# Guide to DIY Moonlighting



## dekstr (Oct 30, 2007)

Hello APC members!

I originally got the idea of DIY moonlighting on my city's local aquarium forum. 
Then I posted it the full guide on plantedtank.net forum. I'd just like to share this information because I haven't been able to find any comprehensive DIY moonlighting guides. Here goes:

---
I'm a complete noob in lighting and electrical wiring, so correct me if I'm wrong. I'm only doing this for fun, and also because LEDs are relatively safe since they use very little watts and emit very little heat.

*Why moonlighting?*
After the project, you only need to see for yourself in person to understand how cool and beautiful moonlighting looks in an aquarium. It's almost as if you have another tank during night-time. The nocturnal critters come out and the diurnal critters start slowing down. The behaviour of every animal changes. Before the moonlight, the aquarium would go from noon intensity lighting to pure darkness in an instant, this caused the fish to go crazy, erratically swimming for a while every night. The moonlight helps the transition from day to night to day.

I've been really interested in moonlighting for a while now and really wanted to have it for my aquarium. However, some limits kept me from doing it initially.

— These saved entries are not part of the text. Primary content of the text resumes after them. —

-- ==== Sys2Proof/Laws/PerInstr.lean ====
section
/-! SUPPORT. Statements made of each command as syntax: its word lies in its row of the opcode table (30_encoding R72),
that is, the bits under the row's mask are the row's match. -/

namespace Sys2Proof.Laws.EncodedFields

/-- The mask of the row of a command (30_encoding R72). -/
def rowMask : Instr → Word
  | .openSession _ _ => 0xFFFFF0FF#32
  | .closeSession => 0xFFFFFFFF#32
  | .inspect => 0xFFFFFFFF#32
  | .encapsulate => 0xFFFFFFFF#32
  | .submit => 0xFFFFFFFF#32

/-- The match of the row of a command (30_encoding R72). -/
def rowMatch : Instr → Word
  | .openSession _ _ => 0x00000001#32
  | .closeSession => 0x00000002#32
  | .inspect => 0x00000003#32
  | .encapsulate => 0x00000004#32
  | .submit => 0x00000005#32

def Statement (i : Instr) : Prop := encode i &&& rowMask i = rowMatch i

theorem openSession (be : Bool) (codec : Codec) : Statement (.openSession be codec) := by
  simp only [Statement, encode, rowMask, rowMatch]
  generalize codec.code = k
  revert be k
  decide

theorem closeSession : Statement .closeSession := rfl

theorem inspect : Statement .inspect := rfl

theorem encapsulate : Statement .encapsulate := rfl

theorem submit : Statement .submit := rfl

end Sys2Proof.Laws.EncodedFields
end

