theorem dtsNblks_words14be {f : List Byte} {nb : Nat} :
    dtsNblks f .words14be = some nb ↔
      ∃ b5 b6 : Byte, f[5]? = some b5 ∧ f[6]? = some b6 ∧ nb = b5.toNat % 8 * 16 + b6.toNat % 64 / 4 := by
  simp only [dtsNblks, pure_pair_eq_some_iff, nblks14_eq]

theorem dtsNblks_words14le {f : List Byte} {nb : Nat} :
    dtsNblks f .words14le = some nb ↔
      ∃ b4 b7 : Byte, f[4]? = some b4 ∧ f[7]? = some b7 ∧ nb = b4.toNat % 8 * 16 + b7.toNat % 64 / 4 := by
  simp only [dtsNblks, pure_pair_eq_some_iff, nblks14_eq]

/-- A frame that has the bytes of its block count is as long as its marker asks. -/
theorem dtsMinLen_le_of_dtsNblks {f : List Byte} {m : DtsMarker} {nb : Nat} (h : dtsNblks f m = some nb) :
    dtsMinLen m ≤ f.length := by
  cases m with
  | words16be =>
    obtain ⟨_, _, -, h5, -⟩ := dtsNblks_words16be.1 h
    exact (List.getElem?_eq_some_iff.1 h5).1
  | words16le =>
    obtain ⟨_, _, -, h5, -⟩ := dtsNblks_words16le.1 h
    exact (List.getElem?_eq_some_iff.1 h5).1
  | words14be =>
    obtain ⟨_, _, -, h6, -⟩ := dtsNblks_words14be.1 h
    exact (List.getElem?_eq_some_iff.1 h6).1
  | words14le =>
    obtain ⟨_, _, -, h7, -⟩ := dtsNblks_words14le.1 h
    exact (List.getElem?_eq_some_iff.1 h7).1

theorem exists_dtsMarker_iff {P : DtsMarker → Prop} :
    (∃ m, P m) ↔ P .words16be ∨ P .words16le ∨ P .words14be ∨ P .words14le := by
  constructor
  · rintro ⟨m, hm⟩
    cases m <;> simp [hm]
  · rintro (h | h | h | h) <;> exact ⟨_, h⟩

theorem dtsPre_eq (p : Params) (pr : Profile) (n : Nat) :
    dtsPre p pr n = if p.dtsRawFit = true ∧ n = (profileRow p pr).period.toNat then false else true := by
  simp [dtsPre]

theorem inspectDts_iff {p : Params} {f : List Byte} {r : Inspected} :
    inspectDts p f = some r ↔
      ∃ (nb : Nat) (x : Bool) (pr : Profile),
        (∃ m, f.take 4 = dtsMarkerBytes m ∧ x = dtsXswap m ∧ dtsNblks f m = some nb) ∧
        dtsProfile (nb + 1) = some pr ∧
        r = inspected p pr (profileRow p pr).typeCode x (dtsPre p pr f.length) f.length := by
  simp only [inspectDts, Option.ite_none_left_eq_some, Option.bind_eq_bind, Option.bind_eq_some_iff, dtsMarker_iff,
    not_lt, Option.pure_def, Option.some_inj]
  constructor
  · rintro ⟨-, m, hm, -, nb, hnb, pr, hpr, rfl⟩
    exact ⟨nb, _, pr, ⟨m, hm, rfl, hnb⟩, hpr, rfl⟩
  · rintro ⟨nb, _, pr, ⟨m, hm, rfl, hnb⟩, hpr, rfl⟩
    have hlen := dtsMinLen_le_of_dtsNblks hnb
    have hmin : 4 ≤ dtsMinLen m := by cases m <;> decide
    exact ⟨hmin.trans hlen, m, hm, hlen, nb, hnb, pr, hpr, rfl⟩

theorem emitBurst_tooLarge {f : List Byte} {d : Descriptor} {s : State}
    (h : d.period.toNat < burstSize d.pre f.length) : emitBurst f d s = .next (record .payloadTooLarge s) :=
  if_pos h

/-- Settles O29: `inspectDts_iff`, marker by marker, with the profile and its code by the block count; a preamble takes
8 bytes of the room `emitBurst` asks for. -/
theorem inspectDtsAccepts : Obligations.InspectDtsAccepts := by
  refine ⟨rfl, rfl, rfl, fun p f r => ?_, fun s f d hpre hroom => ?_⟩
  · simp only [inspectDts_iff, exists_dtsMarker_iff, dtsNblks_words16be, dtsNblks_words16le, dtsNblks_words14be,
      dtsNblks_words14le, dtsProfile_iff, dtsPre_eq, and_assoc, exists_and_left, exists_eq_left]
    rfl
  · have hsize : d.period.toNat < burstSize d.pre f.length := by
      simp only [burstSize, hpre, if_true, ceil2]
      omega
    exact emitBurst_tooLarge hsize

/-! ### What the inspectors have in common (40_inspectors R93) -/

theorem inspectAs_eq_inspected {p : Params} {f : List Byte} {c : Codec} {r : Inspected} (h : inspectAs p f c = some r) :
    ∃ pr type xswap pre, r = inspected p pr type xswap pre f.length := by
  cases c with
  | ac3 =>
    obtain ⟨_, -, -, -, -, -, rfl⟩ := inspectAc3_iff.1 h
    exact ⟨_, _, _, _, rfl⟩
  | dts =>
    obtain ⟨_, _, _, -, -, -, rfl⟩ := inspectDts_iff.1 h
    exact ⟨_, _, _, _, rfl⟩
  | adtsAac =>
    obtain ⟨_, _, _, _, _, _, _, -, -, -, -, -, -, -, -, -, -, -, -, rfl⟩ := inspectAac_iff.1 h
    exact ⟨_, _, _, _, rfl⟩
  | unsupported _ => cases h

/-- Settles O31: every accepted frame's descriptor is one of `inspected`. -/
theorem inspectorLengthCode : Obligations.InspectorLengthCode := by
  intro p f c r h
  obtain ⟨pr, type, xswap, pre, rfl⟩ := inspectAs_eq_inspected h
  exact ⟨rfl, BitVec.toNat_ofNat _ _⟩

/-! ### INSPECT (40_inspectors R90)

`inspectFrame` makes the checks of INSPECT and of SUBMIT: what it answers where each check is the first to fail. -/

section
variable {s : State}

theorem inspectFrame_noSession (hsess : s.sess = false) : inspectFrame s = .error (.next (record .noSession s)) := by
  simp [inspectFrame, hsess, raise]

theorem inspectFrame_terminated (hsess : s.sess = true) (hterm : s.term = true) :
    inspectFrame s = .error (.next (record .unsupportedCodec s)) := by
  simp [inspectFrame, hsess, hterm, raise]

theorem inspectFrame_noInspector (hsess : s.sess = true) (hterm : s.term = false)
    (hcodec : codecSupported s.codec = false) :
    inspectFrame s = .error (.next (record .unsupportedCodec { s with term := true })) := by
  simp [inspectFrame, hsess, hterm, hcodec, raise]

theorem inspectFrame_frameTooLong (hsess : s.sess = true) (hterm : s.term = false)
    (hcodec : codecSupported s.codec = true) (hlong : frameTooLong s = true) :
    inspectFrame s = .error (.next (record .badParameter s)) := by
  simp [inspectFrame, hsess, hterm, hcodec, hlong, raise]

theorem inspectFrame_unrecognized {f : List Byte} (hr : Ready s) (hcodec : codecSupported s.codec = true)
    (hf : frameBytes s = .ok f) (hnone : inspectAs s.params f (Codec.ofCode s.codec) = none) :
    inspectFrame s = .error (.next (record .unrecognizedFrame s)) := by
  simp [inspectFrame, hr.sess, hr.term, hr.fits, hcodec, hf, hnone, raise]

/-- No inspector accepts the empty frame. -/
theorem inspectFrame_empty (hsess : s.sess = true) (hterm : s.term = false)
    (hcodec : codecSupported s.codec = true) (hlen : s.frameLen = 0#32) :
    inspectFrame s = .error (.next (record .unrecognizedFrame s)) := by
  have hfits : frameTooLong s = false := by simp [frameTooLong_false_iff, hlen]
  have hbytes : frameBytes s = .ok [] := by simp [frameBytes, frameCount, hlen, readRange]
  have hnone : inspectAs s.params [] (Codec.ofCode s.codec) = none := by cases Codec.ofCode s.codec <;> rfl
  exact inspectFrame_unrecognized ⟨hsess, hterm, hfits⟩ hcodec hbytes hnone

/-- INSPECT ends where the checks or the inspection end it. -/
theorem exec_inspect_of_error {o : Result} (h : inspectFrame s = .error o) : exec .inspect s = o := by
  simp [exec, execInspect, h]

/-- INSPECT loads the descriptor of a frame that passes. -/
theorem exec_inspect_of_ok {f : List Byte} {r : Inspected} (h : inspectFrame s = .ok (f, r)) :
    exec .inspect s = .next (record .ok (writeDesc r.desc s)) := by
  simp [exec, execInspect, h, complete]

end

/-- Settles O33: each clause by what `inspectFrame` answers. -/
theorem inspectLoadsTheDescriptor : Obligations.InspectLoadsTheDescriptor := by
  refine ⟨rfl, fun s => ⟨?_, ?_, ?_, fun hsess hterm hlt => ?_⟩⟩
  · exact fun hsess => exec_inspect_of_error (inspectFrame_noSession hsess)
  · exact fun hsess hterm => exec_inspect_of_error (inspectFrame_terminated hsess hterm)
  · exact fun hsess hterm hge =>
      exec_inspect_of_error (inspectFrame_noInspector hsess hterm ((codecSupported_false_iff _).2 hge))
  · have hcodec := (codecSupported_iff _).2 hlt
    refine ⟨fun hlong => ?_, fun hlen => ?_, fun hfits f hf => ?_⟩
    · exact exec_inspect_of_error (inspectFrame_frameTooLong hsess hterm hcodec ((frameTooLong_iff s).2 hlong))
    · exact exec_inspect_of_error (inspectFrame_empty hsess hterm hcodec hlen)
    · have hready : Ready s := ⟨hsess, hterm, (frameTooLong_false_iff s).2 hfits⟩
      exact ⟨fun hnone => exec_inspect_of_error (inspectFrame_unrecognized hready hcodec hf hnone),
        fun r hr => exec_inspect_of_ok (inspectFrame_of hready hcodec hf hr)⟩

end Sys2Proof.Machine

/-! ### The parts of a burst and where they stand (41_encapsulator R121 to R128) -/

namespace Sys2Proof.Machine

/-- Settles O34: the two bytes that `w16` writes, as quotient and remainder. -/
theorem w16Order : Obligations.W16Order := by
  intro v
  have hhigh : v.extractLsb' 8 8 = BitVec.ofNat 8 (v.toNat / 256) := by
    simp [BitVec.extractLsb', Nat.shiftRight_eq_div_pow]
  have hlow : v.extractLsb' 0 8 = BitVec.ofNat 8 (v.toNat % 256) := by
    apply BitVec.eq_of_toNat_eq
    simp
  simp [w16, hhigh, hlow]

/-- The writer on a byte in the most significant half of a unit (41_encapsulator R125). -/
theorem w16_highByte (be : Bool) (b : Byte) :
    w16 be (b.setWidth 16 <<< 8) = if be then [b, 0x00#8] else [0x00#8, b] := by
  have hbytes : ∀ b : Byte,
      (b.setWidth 16 <<< 8).extractLsb' 8 8 = b ∧ (b.setWidth 16 <<< 8).extractLsb' 0 8 = 0x00#8 := by
    decide
  simp [w16, hbytes b]

/-- The combined flag of 41_encapsulator R123 by the swap sense. -/
theorem swapPayload_true_iff (p : Params) (be xswap : Bool) :
    swapPayload p be xswap = true ↔
      (p.swapSense = .document ∧ xswap ≠ be) ∨ (p.swapSense = .inverted ∧ xswap = be) := by
  unfold swapPayload
  cases p.swapSense <;> simp

theorem swapPayload_false_iff (p : Params) (be xswap : Bool) :
    swapPayload p be xswap = false ↔
      (p.swapSense = .document ∧ xswap = be) ∨ (p.swapSense = .inverted ∧ xswap ≠ be) := by
  unfold swapPayload
  cases p.swapSense <;> simp

/-- The two bytes of the `j`-th whole pair of the payload, in order or in reverse (41_encapsulator R124). -/
theorem body_pair (swap : Bool) (P : List Byte) {j : Nat} (hj : 2 * j + 1 < P.length) :
    (body swap P)[2 * j]? = (if swap then P[2 * j + 1]? else P[2 * j]?) ∧
      (body swap P)[2 * j + 1]? = if swap then P[2 * j]? else P[2 * j + 1]? := by
  induction P using body.induct generalizing j with
  | case1 a b rest ih =>
    cases j with
    | zero => cases swap <;> simp [body]
    | succ j =>
      have hrest := ih (j := j) (by simp only [List.length_cons] at hj; omega)
      rw [show 2 * (j + 1) = 2 * j + 1 + 1 by omega]
      cases swap <;> simpa [body] using hrest
  | case2 P hP =>
    match P with
    | [] | [_] => simp at hj
    | a :: b :: rest => exact absurd rfl (hP a b rest)

/-- An even payload has no trailing unit (41_encapsulator R125). -/
theorem trail_of_even (be : Bool) {P : List Byte} (h : P.length % 2 = 0) : trail be P = [] :=
  List.eq_nil_of_length_eq_zero (by rw [trail_length, h])

/-- The trailing unit of an odd payload is its last byte in the most significant half (41_encapsulator R125). -/
theorem trail_of_odd (be : Bool) {P : List Byte} {b : Byte} (h : P.length % 2 = 1) (hb : P.getLast? = some b) :
    trail be P = if be then [b, 0x00#8] else [0x00#8, b] := by
  simp only [trail, hb, h, if_true, w16_highByte]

*Some reasons that kept me from installing moonlights:*
1. Premade Moonlighting Kits are often very expensive, selling for $20-$40 each just for 2 LED bulbs. And then additional $20 something for extensions of more LED bulbs. For example: http://www.bigalsonline.ca/BigAlsCA/ctl3664/cp17949/cl0/led?viewType=Category

2. There is not a lot of DIY information regarding DIY moonlighting. There is some, but they don't explain the process very clearly. Most DIY moonlighting comes from marine aquarium keepers--and the instructions to build these marine lighting systems are more complicated than they have to be. Plus they're not tailored to planted freshwater tanks.

Nevertheless, I managed to pull it off even with basic high school electrical wiring education, or at least what I learned when I wasn't sleeping in science class.

*Some things I learned while researching:* There are alternatives in terms of light source, like regular tinted incandescent, tinted fluorescent, halogen, etc. But LED is probably the best because of its cost, flexibility in usage, efficiency and ease of assembly.

LED bulbs are extremely cheap--I bought 20 bulbs for $0.99CDN on ebay. It uses very little electricity and emits very little heat, but a lot of light.
The assembly process is quite simple, just some soldering, wire cutting and planning ahead of time.

*Moonlight colour:*
Moonlight doesn't have a specific color temperature. It depends on which part of the Earth you are on, the time of the year, the atmospheric conditions, and the surface it is reflected off of. In general, in marine aquariums and saltwater, moonlight tends to look blue, whereas in freshwater, moonlight tends to look white. So I picked white LED bulbs instead of blue LED bulbs. I wasn't too concerned with the "planted" aspect of the bulbs because the goal wasn't to maximize plant growth, but to make moon lighting as realistic as possible in a freshwater aquarium.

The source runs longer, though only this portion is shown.